Furthermore, by using a three-way valve as the low-temperature valve on the liquid injection side, the same effects as described above can be obtained without increasing the number of valves. Further, since the number of valves does not increase, there is no increase in the amount of heat entering from the valve portion, and a greater effect can be expected.

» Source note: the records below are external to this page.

-- ==== Sys2Proof/Machine/Journal.lean ====
section
/-!
DEFINITION. Starting a journal record (R154, R248, R249).
-/
namespace Sys2Proof.Machine

def State.setJournal (s : State) (j : Journal) : State := { s with stackSet := { s.stackSet with journal := j } }

/-! ## Requests of a base die (R240, R257) -/

def State.seqQueue (s : State) (m : Nat) : List SeqReq := SMap.get [] s.stackSet.queues m

/-- Records whose JOURNAL request is in the queue or runs on base die m: those of the primary, which forwards to the mirror's (R249). -/
def State.journalReqs (s : State) (m : Nat) : List JRec :=
  let j := s.stackSet.journal
  if (j.primary.map Prod.fst) = some m ∧ !j.lost then j.recs.filter fun r => !r.durable else []

/-- Sequencers of base die m that run a request (R240): programs, JOURNAL writes of the primary, and those that it has forwarded. -/
def State.seqBusy (s : State) (m : Nat) : Nat :=
  let j := s.stackSet.journal
  let here := (j.primary.map Prod.fst) == some m || (j.mirror.map Prod.fst) == some m
  ((s.seqQueue m).filter fun r => r.running).length
    + (if here && !j.lost then (j.recs.filter fun r => r.written && !r.durable).length else 0)

/-- MS_STATUS.SEQBUSY of base die m (R257). -/
def State.showBusy (s : State) (m : Nat) : State := s.setF (.msStatus m) MS_STATUS.SEQBUSY (s.seqBusy m)

/-- Stack of the primary journal copy. -/
def State.journalStack (s : State) : Nat := (s.stackSet.journal.primary.map Prod.fst).getD 0

/-- SEQBUSY of the base dies that hold a copy of the journal. -/
def State.journalBusy (s : State) : State :=
  let j := s.stackSet.journal
  let show1 (s : State) (f : Option Frame) : State := match f with | some f => s.showBusy f.1 | none => s
  show1 (show1 s j.primary) j.mirror

/-- Put the requests of a base die back. -/
def State.setSeqQueue (s : State) (m : Nat) (q : List SeqReq) : State :=
  { s with stackSet := { s.stackSet with queues := SMap.put [] s.stackSet.queues m q } }.showBusy m

/-- Start the write of a record: it waits for JOURNAL_WRITE (R154, R249). -/
def State.journalPut (s : State) (kind : JKind) (cause : Nat) (k : CmdKey) (step : Nat) (body : List Byte) : State :=
  let j := s.stackSet.journal
  let s := { s with stackSet := { s.stackSet with nextReq := s.stackSet.nextReq + 1 } }
  s.setJournal { j with
    next := j.next + 1
    recs := j.recs ++ [{ seq := j.next, req := s.stackSet.nextReq, kind := kind, cause := cause, inst := k.inst, ring := k.ring, ridx := k.ridx, gtc := 0,
                         step := step, body := body, written := false, durable := false, retired := false, reply := [] }] }

end Sys2Proof.Machine
end

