-- ==== Sys2Proof/Machine/Host.lean ====
section
/-!
DEFINITION. Operations of the instance manager towards the companion: CCL transactions, stage-2 translation of ring objects,
completion records, status lines, MSIs, retiring commands (R298 to R310, R313, R320, R322).
-/
namespace Sys2Proof.Machine

def State.cclLink (s : State) (i : Nat) : CclLink := SMap.get .zero s.ccl.links i
def State.modLink (s : State) (i : Nat) (f : CclLink → CclLink) : State :=
  { s with ccl := { s.ccl with links := SMap.put .zero s.ccl.links i (f (s.cclLink i)) } }

/-- Port on which a transaction goes out now: its port, unless that port's replay buffer of 256 flits is full (R296); 2 where it is held. -/
def State.cclOutPort (s : State) (addr : Nat) : Nat :=
  let i := s.cclPort addr
  if i < 2 ∧ (s.cclLink i).first + 256 ≤ (s.cclLink i).next then 2 else i

/-- The flit of a transaction goes out on port i (R296; one flit a transaction: DESIGN CHOICE, log 75). -/
def State.flitOut (s : State) (i : Nat) : State := if i < 2 then s.modLink i fun x => { x with next := x.next + 1 } else s

/-- Issue a CCL transaction; it stays held until it is answered. -/
def State.cclSend (s : State) (kind : CclKind) (addr : Nat) (data : List Byte) (pu : CclPurpose) : State :=
  let i := s.cclOutPort addr
  let t := s.flitOut i
  { t with ccl := { t.ccl with out := t.ccl.out ++ [⟨kind, addr, data, i, pu⟩] } }

/-- Transactions that a test selects are issued on the port that now serves their address (R298). -/
def State.cclRoute (s : State) (hit : CclTxn → Bool) : State :=
  let one (x : List CclTxn × State) (t : CclTxn) : List CclTxn × State :=
    if hit t then (x.1 ++ [{ t with port := x.2.cclOutPort t.addr }], x.2.flitOut (x.2.cclOutPort t.addr)) else (x.1 ++ [t], x.2)
  let r := s.ccl.out.foldl one ([], s)
  { r.2 with ccl := { r.2.ccl with out := r.1 } }

/-- A flit from the companion on port i acknowledges every flit sent (R296); transactions that a full replay buffer held go out. -/
def State.flitAcked (s : State) (i : Nat) : State :=
  if i < 2 then
    (s.modLink i fun x => { x with first := x.next, replay := [] }).cclRoute fun t => t.port == 2
  else s

/-- An RDC of n bytes at a that is issued and answered within one command (DESIGN CHOICE, log 75): the flits of its lines cross. -/
def State.rdcNow (s : State) (a n : Nat) : State :=
  ((List.range ((a % 64 + n + 63) / 64)).foldl (fun s _ => s.flitOut (s.cclPort a)) s).flitAcked (s.cclPort a)

/-- The line cache keeps the line of a transaction: one read by RDS, or a descriptor line while its fetch is in progress (R299, R300). -/
def CclTxn.cached (t : CclTxn) : Bool := t.kind == .rds || (match t.purpose with | .descriptor _ _ _ => true | _ => false)

/-- n more lines find room among the 65,536 of the line cache (R565). -/
def State.cacheRoom (s : State) (n : Nat) : Bool := decide (s.ccl.cache.length + (s.ccl.out.filter CclTxn.cached).length + n ≤ 65536)

/-- Line a enters the line cache in state S (R299, R300), or leaves it. -/
def State.cacheLine (s : State) (a : Nat) : State :=
  if s.ccl.cache.contains a then s else { s with ccl := { s.ccl with cache := s.ccl.cache ++ [a] } }
def State.uncache (s : State) (a : Nat) : State :=
  { s with ccl := { s.ccl with cache := s.ccl.cache.filter fun b => b != a } }

/-- Read by RDC the lines that n bytes at a touch (R207, R300). -/
def State.rdcLines (s : State) (a n : Nat) (pu : CclPurpose) : State :=
  (List.range ((a % 64 + n + 63) / 64)).foldl (fun s i => s.cclSend .rdc (a / 64 * 64 + 64 * i) [] pu) s

/-- Where an IPA of a ring object of instance n lies: companion memory for tenants (R307), stack memory for I0, whose rings the
configuration image places there (R410). The management and device rings carry companion physical addresses (R316). -/
def State.ringPlace (s : State) (n ipa : Nat) (write : Bool) : Option Place :=
  if 65 ≤ n then some (.comp ipa)
  else match (s.inst n).regionAt ipa with
    | some r =>
      if (if write then r.w else r.r) = true then
        (match r.type with
          | .comp => if n = 0 then none else some (.comp (r.target + (ipa - r.ipa)))
          | .stack => if n = 0 then some (.stack (r.target + (ipa - r.ipa))) else none
          | .seq => none)
      else none
    | none => none

/-- Registers of a ring: CTL, STATUS, CMDBASE, CPLBASE, WLINE, SLINE (R305, R316, R477). -/
structure RingRegs where
  ctl : Reg
  status : Reg
  cmdbase : Reg
  cplbase : Reg
  wline : Reg
  sline : Reg

def ringRegs (n r : Nat) : RingRegs :=
  if n < 65 then ⟨.iwRingCtl n r, .iwRingStatus n r, .iwRingCmdbase n r, .iwRingCplbase n r, .iwRingWline n r, .iwRingSline n r⟩
  else if r = 0 then ⟨.mpMgmtCtl, .mpMgmtStatus, .mpMgmtCmdbase, .mpMgmtCplbase, .mpMgmtWline, .mpMgmtSline⟩
  else ⟨.mpDevCtl, .mpDevStatus, .mpDevCmdbase, .mpDevCplbase, .mpDevWline, .mpDevSline⟩

/-- Ring size exponent, in service, MSI vector, MSI on rejections (R305). -/
def State.ringL (s : State) (n r : Nat) : Nat := s.getF (ringRegs n r).ctl IW_RING_CTL.L
def State.ringEn (s : State) (n r : Nat) : Bool := s.getF (ringRegs n r).ctl IW_RING_CTL.EN == 1
def State.ringVec (s : State) (n r : Nat) : Nat := s.getF (ringRegs n r).ctl IW_RING_CTL.MSIVEC
def State.ringRejirq (s : State) (n r : Nat) : Bool := s.getF (ringRegs n r).ctl IW_RING_CTL.REJIRQ == 1

/-- Put a ring into error state (R307): it stops fetching and writes RING_ERR. Descriptors that it has fetched take their course. -/
def State.ringError (s : State) (n r err : Nat) : State :=
  let g := ringRegs n r
  if s.getF g.status IW_RING_STATUS.STATE = 3 then s
  else ((s.setF g.status IW_RING_STATUS.STATE 3).setF g.status IW_RING_STATUS.ERR err).event srcIm 0 0x06 0xFF
    (if n < 65 then n else 0x7F) (r % 64 + 64 * err)

/-- Completion record of R309. -/
def completionRecord (ridx tag status cause flags ring ovr gtc step rerun result l : Nat) : List Byte :=
  leBytes 8 ridx ++ leBytes 8 tag ++ [BitVec.ofNat 8 status, BitVec.ofNat 8 cause, BitVec.ofNat 8 (flags % 32),
    BitVec.ofNat 8 (ring % 64)] ++ leBytes 4 (min ovr (2 ^ 32 - 1)) ++ leBytes 8 gtc ++ leBytes 8 step
    ++ [BitVec.ofNat 8 (min rerun 255)] ++ leBytes 7 0 ++ leBytes 8 result ++ leBytes 7 0
    ++ [BitVec.ofNat 8 (ridx / 2 ^ l % 2)]

/-- CPLPROD moves past every posted completion that follows it (R304). -/
def advanceCpl : Nat → Ring → Ring
  | 0, x => x
  | n + 1, x =>
    if x.posted.contains x.cplprod then
      advanceCpl n { x with cplprod := x.cplprod + 1, posted := x.posted.filter fun i => i != x.cplprod }
    else x

/-- Write an object of a ring; a failure is a ring error (R307). A write to I0's rings is done at once. -/
def State.ringWrite (s : State) (n r ipa : Nat) (bs : List Byte) (pu : CclPurpose) : State :=
  match s.ringPlace n ipa true with
  | some (.comp a) => s.cclSend .wrl a bs pu
  | some (.stack a) => (s.stackWrite n a bs).getD s
  | _ => s.ringError n r 3

/-- Records of a ring whose completions the acknowledged status line counts are retired; the ACCEPT records of the ring's current
step stay (R324). -/
def State.retireRing (s : State) (n r : Nat) : State :=
  let x := s.ring n r
  let j := s.stackSet.journal
  let gone (q : JRec) : Bool :=
    q.durable && decide (q.inst = n) && decide (q.ring = r) && decide (q.ridx < x.acked)
      && (q.kind != .accept || (match x.stepStart with | some b => decide (q.ridx < b) | none => true))
  s.setJournal { j with recs := j.recs.map fun q => if gone q then { q with retired := true } else q }

/-- Status-line write number line, which counts completions below c, is acknowledged. -/
def State.statusAcked (s : State) (n r c line : Nat) : State :=
  (s.modRing n r fun x => { x with acked := max x.acked c, lineAcked := max x.lineAcked line }).retireRing n r

/-- Send an MSI, or hold it in PEND while its vector is masked (R310). -/
def State.msi (s : State) (v : Nat) : State :=
  if s.getF (.cclMsic v) CCL_MSIC.MASK = 1 then s.setF (.cclMsic v) CCL_MSIC.PEND 1
  else s.cclSend .wrp (s.getF (.cclMsia v) CCL_MSIA.ADDR * 4) (leBytes 4 (s.getF (.cclMsid v) CCL_MSID.DATA)) (.msi v)

/-- Send the MSIs of completions whose completion record, SIGNAL write and the status-line write that follows have all been acknowledged, in
order (R310). -/
def State.sendMsis (s : State) : State :=
  let ready (w : MsiWait) : Bool := decide (w.line ≤ (s.ring w.key.inst w.key.ring).lineAcked)
    && !(s.ccl.out.any fun t => t.purpose == .completion w.key || t.purpose == .signalWrite w.key)
  let go := s.ccl.msis.filter ready
  go.foldl (fun s w => s.msi w.vec) { s with ccl := { s.ccl with msis := s.ccl.msis.filter fun w => !ready w } }

/-- Write the status line with the ring's CMDCONS and CPLPROD (R304, R309). -/
def State.statusLine (s : State) (n r : Nat) : State :=
  let s := s.modRing n r fun x => { x with lines := x.lines + 1 }
  let x := s.ring n r
  let s := s.ringWrite n r (s.getF (ringRegs n r).sline IW_RING_SLINE.ADDR * 64)
    (leBytes 8 x.cmdcons ++ leBytes 8 x.cplprod ++ leBytes 48 0) (.status n r x.cmdcons x.cplprod x.lines)
  if n = 0 then (s.statusAcked n r x.cplprod x.lines).sendMsis else s

/-- A completion record: its slot, STATUS, CAUSE, FLAGS, OVR, STEP, RERUN, RESULT, and the MSI vector if one is raised. -/
structure Completion where
  tag : Nat
  status : Nat
  cause : Nat
  flags : Nat
  ovr : Nat
  step : Nat
  rerun : Nat
  result : Nat
  irq : Option Nat
  /-- GTC at which the COMMIT or REJECT record became durable -/
  gtc : Nat

/-- Write a completion record to its slot, count it, do what comes between (the write of a SIGNAL, R323), and write the status
line if CPLPROD advances (R309). The MSI of the completion waits until its writes have been acknowledged (R310). -/
def State.postCompletion (s : State) (k : CmdKey) (c : Completion) (between : State → State) : State :=
  let l := s.ringL k.inst k.ring
  let s := s.ringWrite k.inst k.ring (s.getF (ringRegs k.inst k.ring).cplbase IW_RING_CPLBASE.ADDR * 64 + 64 * (k.ridx % 2 ^ l))
    (completionRecord k.ridx c.tag c.status c.cause c.flags k.ring c.ovr c.gtc c.step c.rerun c.result l) (.completion k)
  let s := between s
  let x := s.ring k.inst k.ring
  let y := if k.ridx < x.cplprod then x else advanceCpl (x.posted.length + 1) { x with posted := x.posted ++ [k.ridx] }
  let s := s.setRing k.inst k.ring y
  let s := match c.irq with
    | some v => { s with ccl := { s.ccl with msis := s.ccl.msis ++ [⟨v, k, x.lines + 1⟩] } }
    | none => s
  if y.cplprod = x.cplprod then s else s.statusLine k.inst k.ring

/-- MSI vector of a completion: the command's IRQ, or the ring's REJIRQ for a rejected, faulted or aborted one (R305, R310). -/
def State.completionIrq (s : State) (c : Cmd) (bad : Bool) : Option Nat :=
  let vec := match c.d.body with
    | .signal b => if c.d.irq then b.msivec else s.ringVec c.inst c.ring
    | _ => s.ringVec c.inst c.ring
  if c.d.irq || (bad && s.ringRejirq c.inst c.ring) then some vec else none

/-- A command has ended with a STATUS and CAUSE: its COMMIT record is started, and its completion effects follow once that is
durable (R309, R322). A silent re-run has no effects (R326). The COMMIT of a SIGNAL carries its RESULT (R248). -/
def State.endCommand (s : State) (no status cause : Nat) : State :=
  match s.cmd no with
  | none => s
  | some c =>
    if c.silent then s.modCmd no fun c => { c with phase := .committed }
    else
      let body := match c.d.body with
        | .signal _ => if status = 1 then leBytes 8 c.result else []
        | _ => []
      (s.modCmd no fun c => { c with phase := .ended, status := status, cause := cause }).journalPut .commit 0 c.key c.d.step body

/-- Accepted and not completed (R320). -/
def Cmd.open_ (c : Cmd) : Bool := c.phase == .waiting || c.phase == .running

/-- Retire every accepted, uncompleted command of an instance with a status (R320, R321): a COMMIT record keeps the report single
(DEDUCED, log 23). Silent re-runs, already reported, are dropped. -/
def State.retireAll (s : State) (n status cause : Nat) : State :=
  let mine := s.cmds.filter fun c => c.inst == n && c.open_
  let s := { s with cmds := s.cmds.filter fun c => !(c.inst == n && (c.silent && c.open_ || c.phase == .committed)) }
  mine.foldl (fun s c => if c.silent then s else s.endCommand c.key.no status cause) s

end Sys2Proof.Machine
end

[Brief explanation of the drawing]

FIG. 1 is a block diagram of a cryogenic container according to an embodiment of the present invention, FIG. 2 is a block diagram of a conventional cryogenic container, FIG. 3 is a block diagram of a cryogenic container according to another embodiment, and FIG. is a structural diagram of a three-way valve used in the present invention, and FIG. 5 is another structural diagram of the three-way valve. 1...Inner tank, 2...Outer tank, 3...Liquid helium, 4...Liquid injection system piping, 5...Recovery system piping,
6... Injection side low temperature valve, 7... Recovery side low temperature valve, 8...
... Liquid injection inlet valve, 9 ... Recovery outlet valve, 10 ... Safety valve, 11 ... Bypass system piping, 12 ... Shutoff valve, 13 ... 3-way valve, 13a ... Valve body, 13b ...
... Valve seat, 13c... Bypass system valve seat, 14... Seal material, 15... Coil spring, 16... Valve stem.

Claims (1)

[Claims] 1. Consisting of an inner tank storing cryogenic refrigerant liquid for cooling the superconducting electromagnet coil, and an outer tank at room temperature that adiabatically surrounds and stores this, the inner tank and the outer tank are penetrated. A liquid injection pipe for injecting the refrigerant liquid and a recovery pipe for recovering evaporated gas of the refrigerant liquid are provided, and each pipe is provided with a low temperature shut-off valve at an outer side of the inner tank and an inlet valve at an outer side of the outer tank. A bypass pipe is provided to directly connect the pipes on the room temperature side of the low temperature valve, and a shutoff valve is provided in the middle of the bypass pipe to pre-cool the liquid injection pipe outside the inner tank. Cryogenic container for superconducting electromagnetic coils. 2. The cryogenic container for a superconducting electromagnet coil according to claim 1, wherein a three-way valve is provided in place of the shutoff valve provided in the bypass pipe and the low temperature valve provided in the liquid injection pipe.